▶ **Task goal**
Lines from the line with "unfold Obligations.WorkedEncodingsDecode" to the line with "(col, [⟨x, y⟩])" in the entries below, and only those, must be output exactly, with both ends included.

[Source data]
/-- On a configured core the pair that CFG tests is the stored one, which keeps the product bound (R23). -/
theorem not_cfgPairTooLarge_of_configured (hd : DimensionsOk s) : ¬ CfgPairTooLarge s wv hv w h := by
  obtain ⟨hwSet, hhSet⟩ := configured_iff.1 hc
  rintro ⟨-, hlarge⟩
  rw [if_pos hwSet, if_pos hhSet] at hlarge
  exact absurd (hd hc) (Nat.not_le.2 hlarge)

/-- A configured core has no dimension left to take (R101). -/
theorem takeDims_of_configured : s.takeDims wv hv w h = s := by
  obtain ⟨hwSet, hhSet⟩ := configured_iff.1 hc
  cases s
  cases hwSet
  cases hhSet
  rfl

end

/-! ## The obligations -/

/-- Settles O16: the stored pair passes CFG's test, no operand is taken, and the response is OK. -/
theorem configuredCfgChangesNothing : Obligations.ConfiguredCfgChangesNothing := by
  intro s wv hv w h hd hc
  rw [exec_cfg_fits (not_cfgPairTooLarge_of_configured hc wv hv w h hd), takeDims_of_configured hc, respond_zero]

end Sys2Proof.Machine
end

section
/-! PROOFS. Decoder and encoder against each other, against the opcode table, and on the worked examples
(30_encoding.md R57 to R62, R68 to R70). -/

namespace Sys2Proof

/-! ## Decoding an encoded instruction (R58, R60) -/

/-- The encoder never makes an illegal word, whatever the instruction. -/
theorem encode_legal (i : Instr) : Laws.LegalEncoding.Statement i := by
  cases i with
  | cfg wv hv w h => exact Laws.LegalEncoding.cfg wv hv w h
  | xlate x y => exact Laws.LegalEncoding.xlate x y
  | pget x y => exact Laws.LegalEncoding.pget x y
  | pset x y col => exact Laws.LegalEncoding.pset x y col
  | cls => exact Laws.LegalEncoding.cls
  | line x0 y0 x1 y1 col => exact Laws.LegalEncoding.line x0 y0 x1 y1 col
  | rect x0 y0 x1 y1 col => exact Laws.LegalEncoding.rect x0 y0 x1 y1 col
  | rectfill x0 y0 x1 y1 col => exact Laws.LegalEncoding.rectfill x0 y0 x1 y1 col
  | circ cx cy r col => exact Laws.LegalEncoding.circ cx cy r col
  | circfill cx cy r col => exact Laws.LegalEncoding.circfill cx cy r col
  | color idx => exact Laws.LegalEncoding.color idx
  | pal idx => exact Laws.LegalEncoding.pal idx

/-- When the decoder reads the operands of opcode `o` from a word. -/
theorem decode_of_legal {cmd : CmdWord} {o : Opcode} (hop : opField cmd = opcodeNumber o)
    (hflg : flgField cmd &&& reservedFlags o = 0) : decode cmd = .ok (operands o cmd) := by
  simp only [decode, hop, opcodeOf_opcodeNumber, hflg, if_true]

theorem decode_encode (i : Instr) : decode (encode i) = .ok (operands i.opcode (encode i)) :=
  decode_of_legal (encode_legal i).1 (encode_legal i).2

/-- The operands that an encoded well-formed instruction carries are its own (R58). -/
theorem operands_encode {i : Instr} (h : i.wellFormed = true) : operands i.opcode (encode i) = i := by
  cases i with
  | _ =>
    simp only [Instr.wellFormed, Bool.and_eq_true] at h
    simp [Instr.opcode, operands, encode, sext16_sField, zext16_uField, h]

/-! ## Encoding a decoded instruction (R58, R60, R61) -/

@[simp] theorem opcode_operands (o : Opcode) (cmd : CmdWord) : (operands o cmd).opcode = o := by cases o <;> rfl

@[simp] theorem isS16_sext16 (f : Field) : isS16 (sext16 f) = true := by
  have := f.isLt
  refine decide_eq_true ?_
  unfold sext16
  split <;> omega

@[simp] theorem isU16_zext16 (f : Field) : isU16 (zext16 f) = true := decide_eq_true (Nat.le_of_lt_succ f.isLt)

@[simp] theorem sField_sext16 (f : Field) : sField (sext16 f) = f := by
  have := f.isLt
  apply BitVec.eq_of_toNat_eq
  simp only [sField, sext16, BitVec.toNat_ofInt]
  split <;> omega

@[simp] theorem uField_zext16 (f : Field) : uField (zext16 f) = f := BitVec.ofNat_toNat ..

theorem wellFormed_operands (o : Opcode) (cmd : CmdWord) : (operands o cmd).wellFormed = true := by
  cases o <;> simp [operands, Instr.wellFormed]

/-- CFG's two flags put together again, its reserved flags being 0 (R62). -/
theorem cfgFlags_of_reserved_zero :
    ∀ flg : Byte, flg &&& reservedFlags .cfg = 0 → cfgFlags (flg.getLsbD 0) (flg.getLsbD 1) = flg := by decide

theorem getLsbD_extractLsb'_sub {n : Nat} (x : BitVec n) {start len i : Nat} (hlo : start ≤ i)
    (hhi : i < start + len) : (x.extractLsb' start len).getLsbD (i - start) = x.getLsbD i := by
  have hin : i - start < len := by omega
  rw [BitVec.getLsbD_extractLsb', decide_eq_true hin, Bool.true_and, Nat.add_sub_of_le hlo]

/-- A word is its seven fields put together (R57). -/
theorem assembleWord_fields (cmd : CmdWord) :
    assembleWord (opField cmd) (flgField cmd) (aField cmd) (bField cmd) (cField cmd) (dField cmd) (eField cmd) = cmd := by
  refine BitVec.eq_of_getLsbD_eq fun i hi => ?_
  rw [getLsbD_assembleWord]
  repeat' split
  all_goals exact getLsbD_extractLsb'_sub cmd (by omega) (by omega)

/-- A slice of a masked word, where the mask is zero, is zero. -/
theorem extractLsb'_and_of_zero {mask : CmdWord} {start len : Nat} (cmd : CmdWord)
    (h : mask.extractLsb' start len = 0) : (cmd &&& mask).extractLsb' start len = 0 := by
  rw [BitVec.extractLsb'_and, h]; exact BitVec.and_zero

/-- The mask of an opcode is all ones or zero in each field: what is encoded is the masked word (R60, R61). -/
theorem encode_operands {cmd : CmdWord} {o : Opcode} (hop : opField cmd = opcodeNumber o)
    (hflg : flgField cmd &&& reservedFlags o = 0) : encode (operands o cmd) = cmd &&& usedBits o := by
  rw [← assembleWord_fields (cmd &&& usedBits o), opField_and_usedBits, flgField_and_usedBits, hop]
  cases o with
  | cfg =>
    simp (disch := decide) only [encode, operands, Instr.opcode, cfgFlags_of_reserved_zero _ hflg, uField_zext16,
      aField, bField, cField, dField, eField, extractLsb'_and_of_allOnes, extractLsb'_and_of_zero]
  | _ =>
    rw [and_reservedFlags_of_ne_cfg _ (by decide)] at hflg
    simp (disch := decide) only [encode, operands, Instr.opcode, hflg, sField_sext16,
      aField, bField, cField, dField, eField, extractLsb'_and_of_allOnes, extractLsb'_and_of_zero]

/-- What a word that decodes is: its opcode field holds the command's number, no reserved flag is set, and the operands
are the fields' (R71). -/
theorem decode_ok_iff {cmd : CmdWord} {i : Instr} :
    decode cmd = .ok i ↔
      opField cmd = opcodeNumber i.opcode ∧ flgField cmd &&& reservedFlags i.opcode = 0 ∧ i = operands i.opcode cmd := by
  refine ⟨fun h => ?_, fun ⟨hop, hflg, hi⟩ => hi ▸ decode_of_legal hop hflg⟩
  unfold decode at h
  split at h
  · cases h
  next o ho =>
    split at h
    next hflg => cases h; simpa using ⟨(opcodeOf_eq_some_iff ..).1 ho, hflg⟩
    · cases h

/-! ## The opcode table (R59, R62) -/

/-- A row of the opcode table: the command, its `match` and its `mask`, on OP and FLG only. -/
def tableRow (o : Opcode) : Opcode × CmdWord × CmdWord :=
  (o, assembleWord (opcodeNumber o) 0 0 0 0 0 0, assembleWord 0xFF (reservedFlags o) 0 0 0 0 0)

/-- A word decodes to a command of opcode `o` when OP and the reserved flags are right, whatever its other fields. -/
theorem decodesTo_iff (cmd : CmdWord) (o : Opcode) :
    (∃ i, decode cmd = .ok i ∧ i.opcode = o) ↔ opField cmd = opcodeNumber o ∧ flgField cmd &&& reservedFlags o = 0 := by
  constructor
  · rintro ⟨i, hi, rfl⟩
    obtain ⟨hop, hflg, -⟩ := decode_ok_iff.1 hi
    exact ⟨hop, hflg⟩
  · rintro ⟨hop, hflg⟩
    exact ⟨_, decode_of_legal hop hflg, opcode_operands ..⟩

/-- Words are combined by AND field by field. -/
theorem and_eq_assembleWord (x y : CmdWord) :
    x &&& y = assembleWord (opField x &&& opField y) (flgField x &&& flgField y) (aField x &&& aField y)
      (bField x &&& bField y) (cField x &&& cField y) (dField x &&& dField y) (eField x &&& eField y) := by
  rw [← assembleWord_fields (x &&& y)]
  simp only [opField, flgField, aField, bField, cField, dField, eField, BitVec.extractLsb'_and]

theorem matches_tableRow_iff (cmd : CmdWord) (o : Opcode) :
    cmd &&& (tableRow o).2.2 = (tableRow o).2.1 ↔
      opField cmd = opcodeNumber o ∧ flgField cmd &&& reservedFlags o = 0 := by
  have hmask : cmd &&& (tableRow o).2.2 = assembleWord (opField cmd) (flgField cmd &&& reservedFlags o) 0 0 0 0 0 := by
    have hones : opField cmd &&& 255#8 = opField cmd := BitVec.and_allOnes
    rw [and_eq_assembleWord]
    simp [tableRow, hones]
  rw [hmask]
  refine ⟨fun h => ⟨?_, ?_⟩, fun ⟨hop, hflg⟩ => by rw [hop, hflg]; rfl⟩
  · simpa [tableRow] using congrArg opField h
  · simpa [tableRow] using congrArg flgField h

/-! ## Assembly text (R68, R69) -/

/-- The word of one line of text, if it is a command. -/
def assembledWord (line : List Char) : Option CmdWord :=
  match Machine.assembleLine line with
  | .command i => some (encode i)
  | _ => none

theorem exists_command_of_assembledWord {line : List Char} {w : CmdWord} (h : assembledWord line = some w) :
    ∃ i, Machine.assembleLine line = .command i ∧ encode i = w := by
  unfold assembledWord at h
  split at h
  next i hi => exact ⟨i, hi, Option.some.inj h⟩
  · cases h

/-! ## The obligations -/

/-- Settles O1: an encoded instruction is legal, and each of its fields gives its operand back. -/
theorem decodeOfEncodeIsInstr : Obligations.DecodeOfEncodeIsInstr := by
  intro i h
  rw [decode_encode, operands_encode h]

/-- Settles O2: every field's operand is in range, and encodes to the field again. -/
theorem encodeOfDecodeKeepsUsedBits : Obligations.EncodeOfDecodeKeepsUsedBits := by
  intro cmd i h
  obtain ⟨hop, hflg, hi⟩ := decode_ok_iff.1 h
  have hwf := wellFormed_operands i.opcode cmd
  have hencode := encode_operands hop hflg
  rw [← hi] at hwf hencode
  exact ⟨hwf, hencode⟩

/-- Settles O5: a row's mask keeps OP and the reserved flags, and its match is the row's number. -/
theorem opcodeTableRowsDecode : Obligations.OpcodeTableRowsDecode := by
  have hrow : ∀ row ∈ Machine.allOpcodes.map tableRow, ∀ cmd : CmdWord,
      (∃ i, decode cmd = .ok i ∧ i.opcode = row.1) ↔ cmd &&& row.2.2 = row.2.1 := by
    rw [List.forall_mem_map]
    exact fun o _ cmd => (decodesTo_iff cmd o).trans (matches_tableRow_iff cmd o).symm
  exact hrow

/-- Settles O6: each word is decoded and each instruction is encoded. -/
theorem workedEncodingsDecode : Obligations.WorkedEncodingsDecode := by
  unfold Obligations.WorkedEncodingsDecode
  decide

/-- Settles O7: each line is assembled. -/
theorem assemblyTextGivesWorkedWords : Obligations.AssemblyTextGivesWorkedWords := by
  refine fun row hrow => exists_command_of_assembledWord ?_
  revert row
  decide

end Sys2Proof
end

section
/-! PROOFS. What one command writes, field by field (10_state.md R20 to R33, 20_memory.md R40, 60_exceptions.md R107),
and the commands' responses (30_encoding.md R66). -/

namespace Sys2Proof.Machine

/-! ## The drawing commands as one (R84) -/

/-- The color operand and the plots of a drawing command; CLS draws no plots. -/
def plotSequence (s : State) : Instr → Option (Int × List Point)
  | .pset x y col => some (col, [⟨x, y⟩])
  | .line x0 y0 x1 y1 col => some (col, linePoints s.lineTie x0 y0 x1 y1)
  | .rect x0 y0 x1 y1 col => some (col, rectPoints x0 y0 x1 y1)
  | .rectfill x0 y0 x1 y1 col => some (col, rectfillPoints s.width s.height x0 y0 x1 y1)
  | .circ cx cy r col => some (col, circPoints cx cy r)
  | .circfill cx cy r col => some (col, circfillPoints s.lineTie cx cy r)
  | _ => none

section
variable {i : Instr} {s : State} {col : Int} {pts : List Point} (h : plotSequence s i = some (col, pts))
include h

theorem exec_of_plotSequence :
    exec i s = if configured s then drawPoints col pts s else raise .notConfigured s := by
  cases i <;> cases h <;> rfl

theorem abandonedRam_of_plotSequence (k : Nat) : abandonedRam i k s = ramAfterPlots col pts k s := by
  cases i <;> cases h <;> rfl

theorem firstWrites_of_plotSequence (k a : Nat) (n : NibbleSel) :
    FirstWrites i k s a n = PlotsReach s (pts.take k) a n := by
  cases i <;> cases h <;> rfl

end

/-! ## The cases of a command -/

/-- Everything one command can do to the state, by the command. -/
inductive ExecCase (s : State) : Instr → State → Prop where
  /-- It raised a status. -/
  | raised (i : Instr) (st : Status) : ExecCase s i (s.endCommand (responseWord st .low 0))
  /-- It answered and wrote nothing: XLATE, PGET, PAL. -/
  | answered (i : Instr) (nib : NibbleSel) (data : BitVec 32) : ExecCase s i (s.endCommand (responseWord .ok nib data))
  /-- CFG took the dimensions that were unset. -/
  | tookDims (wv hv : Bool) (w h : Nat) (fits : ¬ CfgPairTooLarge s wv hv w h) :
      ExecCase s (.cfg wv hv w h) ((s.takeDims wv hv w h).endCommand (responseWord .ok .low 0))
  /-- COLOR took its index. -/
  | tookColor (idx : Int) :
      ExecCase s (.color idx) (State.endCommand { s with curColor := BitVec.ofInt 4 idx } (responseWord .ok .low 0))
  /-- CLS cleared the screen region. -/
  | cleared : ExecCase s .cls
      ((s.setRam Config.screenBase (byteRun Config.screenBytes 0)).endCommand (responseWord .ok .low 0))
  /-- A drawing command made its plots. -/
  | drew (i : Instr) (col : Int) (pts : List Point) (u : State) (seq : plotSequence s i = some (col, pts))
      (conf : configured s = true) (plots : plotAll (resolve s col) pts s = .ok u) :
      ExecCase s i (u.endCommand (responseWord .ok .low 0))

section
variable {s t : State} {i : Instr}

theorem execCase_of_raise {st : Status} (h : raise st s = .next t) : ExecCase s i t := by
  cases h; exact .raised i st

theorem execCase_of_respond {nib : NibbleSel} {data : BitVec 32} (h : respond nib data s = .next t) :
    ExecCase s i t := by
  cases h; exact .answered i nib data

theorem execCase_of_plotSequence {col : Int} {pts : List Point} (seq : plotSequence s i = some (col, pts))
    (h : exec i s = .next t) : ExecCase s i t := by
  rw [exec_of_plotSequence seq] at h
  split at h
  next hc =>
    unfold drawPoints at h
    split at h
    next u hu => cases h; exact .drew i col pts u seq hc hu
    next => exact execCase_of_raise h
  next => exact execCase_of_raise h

▶ **Finished task**
  unfold Obligations.WorkedEncodingsDecode
  decide

/-- Settles O7: each line is assembled. -/
theorem assemblyTextGivesWorkedWords : Obligations.AssemblyTextGivesWorkedWords := by
  refine fun row hrow => exists_command_of_assembledWord ?_
  revert row
  decide

end Sys2Proof
end

section
/-! PROOFS. What one command writes, field by field (10_state.md R20 to R33, 20_memory.md R40, 60_exceptions.md R107),
and the commands' responses (30_encoding.md R66). -/

namespace Sys2Proof.Machine

/-! ## The drawing commands as one (R84) -/

/-- The color operand and the plots of a drawing command; CLS draws no plots. -/
def plotSequence (s : State) : Instr → Option (Int × List Point)
  | .pset x y col => some (col, [⟨x, y⟩])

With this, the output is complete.